A patient with positive initial and confirmatory results but no symptoms, such as someone who has been evaluated because she is the mother of an affected child or the sexual partner of an affected person, or someone whose blood donation was positive and confirmatory tests are also positive, You probably have the infection.

However, in the vast majority of cases, the person will never develop a disease.

These people can transmit the infection to other people and should take the necessary precautions.

Those who have a positive initial test of human T-cell lymphotropic virus type 1 and a negative confirmatory test probably have a false-positive infection and not a type 1 human T-cell lymphotropic virus.

Those with an indeterminate confirmation test result should be reanalyzed in several weeks to determine if they have developed antibodies.

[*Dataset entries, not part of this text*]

/-- A request that finds its line free starts its transaction (R257): the holders it must snoop, or its service at once.
An UPG whose requester shares the line needs no data; by an SC entry, which names dies alone, it is taken as RDO. -/
def State.dirStart (s : State) (pl : Nat) (x : DirTxn) : State :=
  let d := s.dirAt pl
  let c := reqCore x.req
  let op := if x.op = 3 then (match d.st with | .s l => if l.contains c then 3 else 2 | _ => 2) else x.op
  let x1 : DirTxn := { x with op := op }
  let others (l : List Nat) : List Nat := if op = 2 ∨ op = 3 then l.filter (fun y => decide (y ≠ c)) else l
  let owed : List Nat :=
    match op, d.st with
    | 4, _ => []
    | _, .m o => [o]
    | 1, _ => []
    | 5, _ => []
    | _, .s l => others l
    | _, .sc l => others (s.agentCores pl l)
    | _, .u => []
  let agents : List Nat := match d.st with | .sc _ => d.st.holders | _ => []
  if owed = [] then s.dirServe pl d x1
  else (s.setDir pl { d with txn := some { x1 with owed := owed } }).snoopAll (if op = 1 ∨ op = 5 then 0x11 else 0x10) pl (agents ++ owed)

/-- Starts the requests that wait for a line, in arrival order, until one stays in progress. -/
def State.dirNext : Nat → State → Nat → State
  | 0, s, _ => s
  | f + 1, s, pl =>
    let d := s.dirAt pl
    match d.txn, d.waiting with
    | none, x :: r => State.dirNext f ((s.setDir pl { d with waiting := r }).dirStart pl x) pl
    | _, _ => s

/-- The lines in use at the directory of edge die 24 + e, free of transactions. -/
def State.dirUsed (s : State) (e : Nat) : List Nat :=
  (s.dir.filter (fun p => decide (chanOf (p.1 * 64) / 24 = e) && decide (p.2.st.holders ≠ []) && decide (p.2.txn = none))).map (·.1)

/-- The transaction of a line that waits for a way (8), or of one that makes room for line pl (0). -/
def roomTxn (op : Nat) (room : Option Nat) : DirTxn :=
  { op := op, req := ⟨0, 0, 0, 0, 0, 0, 0, 0, 0⟩, be := 0, data := [], poisoned := false, owed := [], unblock := false, err := .clean, room := room }

/-- The line that a transaction made room for starts (R257). -/
def State.roomMade (s : State) (x : DirTxn) : State :=
  match x.room with
  | none => s
  | some pl =>
    let s1 := s.setDir pl { (s.dirAt pl) with txn := none }
    State.dirNext ((s1.dirAt pl).waiting.length + 1) s1 pl

/-- A request takes a new line. The directory may first evict another, and the request then waits until that one's snoops have
been answered and its data written back (R257). The spec gives neither the sets nor the choice, so whether an eviction
happens, once 16 lines are in use, and which line goes, are free (assumption 1). -/
def State.dirTake (s : State) (e pl : Nat) (x : DirTxn) : State :=
  let l := (s.dirUsed e).filter (fun y => decide (y ≠ pl))
  if l.length < 16 then s.dirStart pl x
  else
    let d := s.draw.1
    let s1 := s.draw.2
    if d % 2 = 0 then s1.dirStart pl x
    else
      let v := l.getD (d / 2 % l.length) pl
      let s2 := (s1.setDir pl { (s1.dirAt pl) with txn := some (roomTxn 8 none), waiting := (s1.dirAt pl).waiting ++ [x] }).dirStart v (roomTxn 0 (some pl))
      if (s2.dirAt v).txn.isSome then s2 else s2.roomMade (roomTxn 0 (some pl))

/-- A refused request is counted at the requester, if that is a network interface: a directory or fabric-RAM port has no count
of its own (R262; 10 R331). -/
def State.planeRefused (s : State) (q : PReq) (c : BitVec 16) : State :=
  (if c = Code.netPartition ∧ q.srcDie.toNat < 24 ∧ q.srcUnit.toNat < 2112 then s.refused (reqCore q) q.tenant 0 0 else s).ack q c

/-- A request reaches the directory of its line: it is translated and judged, and waits behind a transaction in progress; a
write-back from a core that is being snooped is that snoop's data (R257, R258). While its channel is untrained or in self-refresh it waits, and the state stays as it is. -/
def State.dirRequest (s : State) (x : DirTxn) : State :=
  let q := x.req
  if q.dstDie.toNat < 24 ∨ 27 < q.dstDie.toNat ∨ 3 ≤ q.size.toNat ∨ spaceOf q.addr.toNat ≠ 1 then s.ack q Code.netRouteNone
  else match s.translate (reqEdge q) q.tenant (q.addr.toNat % 2 ^ 41 / 64 * 64) 64 with
    | .error c => s.planeRefused q c
    | .ok pa =>
      let ch := (chanCo pa).1
      if s.chanOffline ch then s.ack q Code.memUncorrectable
      else if !s.chanServes ch then s
      else
        let pl := pa / 64
        let d := s.dirAt pl
        match d.txn with
        | some y =>
          if x.op = 4 ∧ y.owed.contains (reqCore q) = true then (s.putLine pl x.data x.poisoned).ack q 0
          else s.setDir pl { d with waiting := d.waiting ++ [x] }
        | none => if d.st = .u ∧ x.op ≤ 3 then s.dirTake (reqEdge q) pl x else s.dirStart pl x

/-- A request as the directory keeps it. -/
def dirTxn (op : Nat) (q : PReq) (be : Dword) (data : List Byte) (e : LineEcc) : DirTxn :=
  { op := op, req := q, be := be, data := data, poisoned := false, owed := [], unblock := false, err := e, room := none }

/-- Runs the arrival of a request: it has come over the request plane and, with data, the data plane; one with an OP from 0x0B
to 0x0F is malformed (R253, R255). -/
def State.request (s : State) (q : PReq) (dst : PlaneEnd) (data : Bool) (f : State → State) : State :=
  let src := planeEnd q.srcDie.toNat q.srcUnit.toNat
  s.overPlane 0 src dst fun s =>
    if 0x0B ≤ q.op.toNat ∧ q.op.toNat ≤ 0x0F then s.ack q Code.netRouteNone
    else if data then s.overPlane 3 src dst f else f s

/-- RDS. -/
def execRds (q : PReq) (e : LineEcc) (s : State) : Host.Outcome State Fault Refusal :=
  done (s.whenUp fun s => s.request q (.edge (reqEdge q)) false fun s => s.dirRequest (dirTxn 1 q 0 [] e))

/-- RDO. -/
def execRdo (q : PReq) (e : LineEcc) (s : State) : Host.Outcome State Fault Refusal :=
  done (s.whenUp fun s => s.request q (.edge (reqEdge q)) false fun s => s.dirRequest (dirTxn 2 q 0 [] e))

/-- UPG. -/
def execUpg (q : PReq) (e : LineEcc) (s : State) : Host.Outcome State Fault Refusal :=
  done (s.whenUp fun s => s.request q (.edge (reqEdge q)) false fun s => s.dirRequest (dirTxn 3 q 0 [] e))

/-- WB: from the owner it is written and the line is U, or S for an owner that keeps it; from a core that is being snooped it is
the snoop's data; from any other core nothing is written. -/
def execWb (q : PReq) (data : List Byte) (poisoned : Bool) (s : State) : Host.Outcome State Fault Refusal :=
  done (s.whenUp fun s => s.request q (.edge (reqEdge q)) true fun s =>
    s.dirRequest { dirTxn 4 q 0 data .clean with poisoned := poisoned })

/-- RD: an uncached line read at the directory or at a fabric-RAM port. -/
def execRd (q : PReq) (e : LineEcc) (s : State) : Host.Outcome State Fault Refusal :=
  done (s.whenUp fun s => s.request q (.edge (reqEdge q)) false fun s =>
    if spaceOf q.addr.toNat = 2 ∧ 24 ≤ q.dstDie.toNat ∧ q.dstDie.toNat < 28 ∧ q.size.toNat < 3 then
      let off := q.addr.toNat % 2 ^ 24
      let c := s.framRefuses (reqEdge q) q.tenant off
      if c ≠ 0 then s.planeRefused q c
      else
        let r := s.framRead (reqEdge q) off e
        if r.2.1 ≠ 0 then r.1.ack q r.2.1 else r.1.sendLine q r.2.2 false
    else s.dirRequest (dirTxn 5 q 0 [] e))

/-- WR: an uncached write under byte enables at the directory or at a fabric-RAM port. -/
def execWr (q : PReq) (be : Dword) (data : List Byte) (e : LineEcc) (s : State) : Host.Outcome State Fault Refusal :=
  done (s.whenUp fun s => s.request q (.edge (reqEdge q)) true fun s =>
    if spaceOf q.addr.toNat = 2 ∧ 24 ≤ q.dstDie.toNat ∧ q.dstDie.toNat < 28 ∧ q.size.toNat < 3 then
      let off := q.addr.toNat % 2 ^ 24
      let c := s.framHolds (reqEdge q) q.tenant off
      if c ≠ 0 then s.planeRefused q c else (s.framWrite (reqEdge q) off be data).ack q 0
    else s.dirRequest (dirTxn 6 q be data e))

/-- The physical line of a snoop's answer. -/
def State.snoopLine (s : State) (n line : Nat) : Option Nat :=
  let t := s.niTenant n
  if t = 0xFF then some line
  else match s.window (chanOf (line * 64) / 24) t.toNat with
    | some (b, _) => some (b / 64 + line)
    | none => none

/-- The one combined response of a die's agent to the snoop of an SC line (R256): NONE, since a shared line has no data. -/
def agentRsp (die pl : Nat) : PReq :=
  { op := 0x1A, srcDie := BitVec.ofNat 5 die, srcUnit := 0xF003, tenant := 0xFF, tag := 0, dstDie := BitVec.ofNat 5 (24 + chanOf (pl * 64) / 24),
    size := 0, addr := BitVec.ofNat 64 (2 ^ 56 + pl * 64), be := 0 }
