-- ==== Sys2Proof/Machine/Halyard.lean ====
section
/-! DEFINITION. The halyards (chapter 11): pushers and their input buffers (R349, R352), streams and their grammar (R354 to
R359), checks (R360, R361), clamps (R362, R363), full configuration (R364), shroud and release (R365 to R367), failures (R368),
the frame checker (R370), the board's serial port (R350). -/
namespace Sys2Proof.Machine

/-! Regions -/

/-- The halyard page of edge die 24 + e. -/
def halPage (e : Nat) : Nat := edgePage e 0xF020

/-- The page of a region's shroud control (R375). -/
def regionPage (r : Nat) : Nat :=
  if regionKind r = 0 then colPage (regionDie r * 2112 + regionUnit r) else shrPage (regionDie r - 24)

/-- The key of register `off` (0x040 to 0x054) of a region's shroud control. -/
def regionKey (r off : Nat) : Nat :=
  if regionKind r = 0 then regionPage r + off else shrKey (regionDie r - 24) (regionUnit r) off

/-- The owner of a region (R358): NI_TENANT, SHR_OWNER, 0xFF for the privileged kinds. -/
def State.regionOwner (s : State) (r : Nat) : BitVec 8 :=
  match regionKind r with
  | 0 => s.niTenant (regionDie r * 2112 + regionUnit r)
  | 1 => (s.reg (regionKey r 0x48)).setWidth 8
  | _ => 0xFF

/-- Whether a region is a collar or an edge region, with a shroud. -/
def hasShroud (r : Nat) : Bool := decide (regionKind r < 2)

/-- The owner of a region learns of it (14 R455): RUNNING with code 0, FAILED or an upset with its ERR. -/
def State.regionEvent (s : State) (r : Nat) (code : BitVec 16) : State :=
  let xy : BitVec 16 × BitVec 16 := if regionKind r = 0 then s.eventXY (regionDie r * 2112 + regionUnit r) else (0xFFFF, 0xFFFF)
  s.event (s.regionOwner r).toNat code 2 xy.1 xy.2 Blk.col.type (BitVec.ofNat 32 r)

/-- A region waits for release no longer: another stream has declared it, it has failed or been cleared (R361, R367). -/
def State.unready (s : State) (r : Nat) : State :=
  let out := fun (l : List (BitVec 24)) => l.filter (fun q => decide (q.toNat ≠ r))
  (List.range 4).foldl (fun (s : State) e =>
    let h := s.halAt e
    if (h.readyBoard ++ h.readyMc).any (fun q => decide (q.toNat = r)) then
      s.setHal e { h with readyBoard := out h.readyBoard, readyMc := out h.readyMc }
    else s) s

/-- A region ends FAILED: shrouded and in reset, with its frames as written (R367). -/
def State.regionFails (s : State) (code : BitVec 16) (r : Nat) : State :=
  let s1 := ((s.unready r).setRegion r { (s.region r) with st := .failed, err := code, stage := 0, edges := [] }).setReset r
  if hasShroud r then ((s1.raiseIrq (regionPage r) 2).enterCode (regionPage r) code).regionEvent r code else s1

/-- Clears a region's configuration memory and, of an edge region, its fabric RAM (R358). -/
def State.clearMemory (s : State) (r : Nat) : State :=
  let e := regionDie r - 24
  let lo := framKey e (regionUnit r * 192 * 4096)
  { s.setReset r with
    cfgmem := s.cfgmem.filter (fun p => decide (p.1 / 65536 ≠ r)),
    fram := if regionKind r = 1 then s.fram.filter (fun p => decide (p.1 < lo) || decide (lo + 192 * 4096 ≤ p.1)) else s.fram }

/-- A region becomes LOADING: shrouded, held in reset, its configuration memory cleared. `loader` is 1 for the board port,
2 + e for the management port of edge die 24 + e. -/
def State.regionLoads (s : State) (loader r : Nat) : State :=
  let s1 := ((s.clearMemory r).unready r).setRegion r
    { (s.region r) with st := .loading, loader := loader, clearing := true, stage := 0, edges := [] }
  if regionKind r = 3 then { s1 with mcOn := false } else s1

/-! Streams -/

/-- The stream of a port. -/
def Hal.port (h : Hal) (b : Bool) : Stream := if b then h.board else h.mc
def Hal.setPort (h : Hal) (b : Bool) (x : Stream) : Hal := if b then { h with board := x } else { h with mc := x }

/-- The stream of a pusher. -/
def State.stm (s : State) (p : Pusher) : Stream := (s.halAt p.e.val).port p.board
def State.setStm (s : State) (p : Pusher) (x : Stream) : State := s.setHal p.e.val ((s.halAt p.e.val).setPort p.board x)

/-- Whether a pusher exists and its words are taken: the board port is that of die 24, and boundary scan stops it (18
R532). -/
def State.portOk (s : State) (p : Pusher) : Bool := !p.board || (decide (p.e.val = 0) && decide (s.jtag = .idcode))

/-- The input buffer of a pusher (R352). -/
def Hal.buf (h : Hal) (b : Bool) : List Word := if b then h.bufBoard else h.bufMc
def Hal.setBuf (h : Hal) (b : Bool) (l : List Word) : Hal := if b then { h with bufBoard := l } else { h with bufMc := l }
def State.buf (s : State) (p : Pusher) : List Word := (s.halAt p.e.val).buf p.board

If the confirmatory test is negative or still undetermined, then it is unlikely that the person has the infection.

A positive molecular test of human type T lymphotropic virus type 1 indicates that the person analyzed has the infection.

If the molecular result is negative, then the person is less likely to become infected, but it can not be ruled out since the amount of virus in the blood may have been too low to detect at the time of testing.

The human T-cell lymphotropic virus type 1 becomes inactive (latent) in the body after an infection, but they are never completely eradicated.

For this reason, a person who tested positive will not be able to donate blood.


The current treatment options are:

  • Conventional chemotherapy.
  • Allogeneic transplant of hematopoietic stem cells.
  • Interferon-α and zidovudine.
  • Vaccine.


The prognosis is still poor with chemotherapy or transplantation of allogeneic hematopoietic stem cells.

Until now, prevention is based entirely on the prevention of vertical transmission of Virus T by refraining from breastfeeding the mother carrying the virus.

The prenatal detection of Virus T should be implemented in the endemic area with careful advice.

In addition, the screening of candidates for blood donors has proven to be effective in preventing transmission.

Recommendations to prevent sexual transmission, including the use of condoms and the adoption of safe sexual behavior, should be emphasized.

The need to develop an effective and safe vaccine should be emphasized.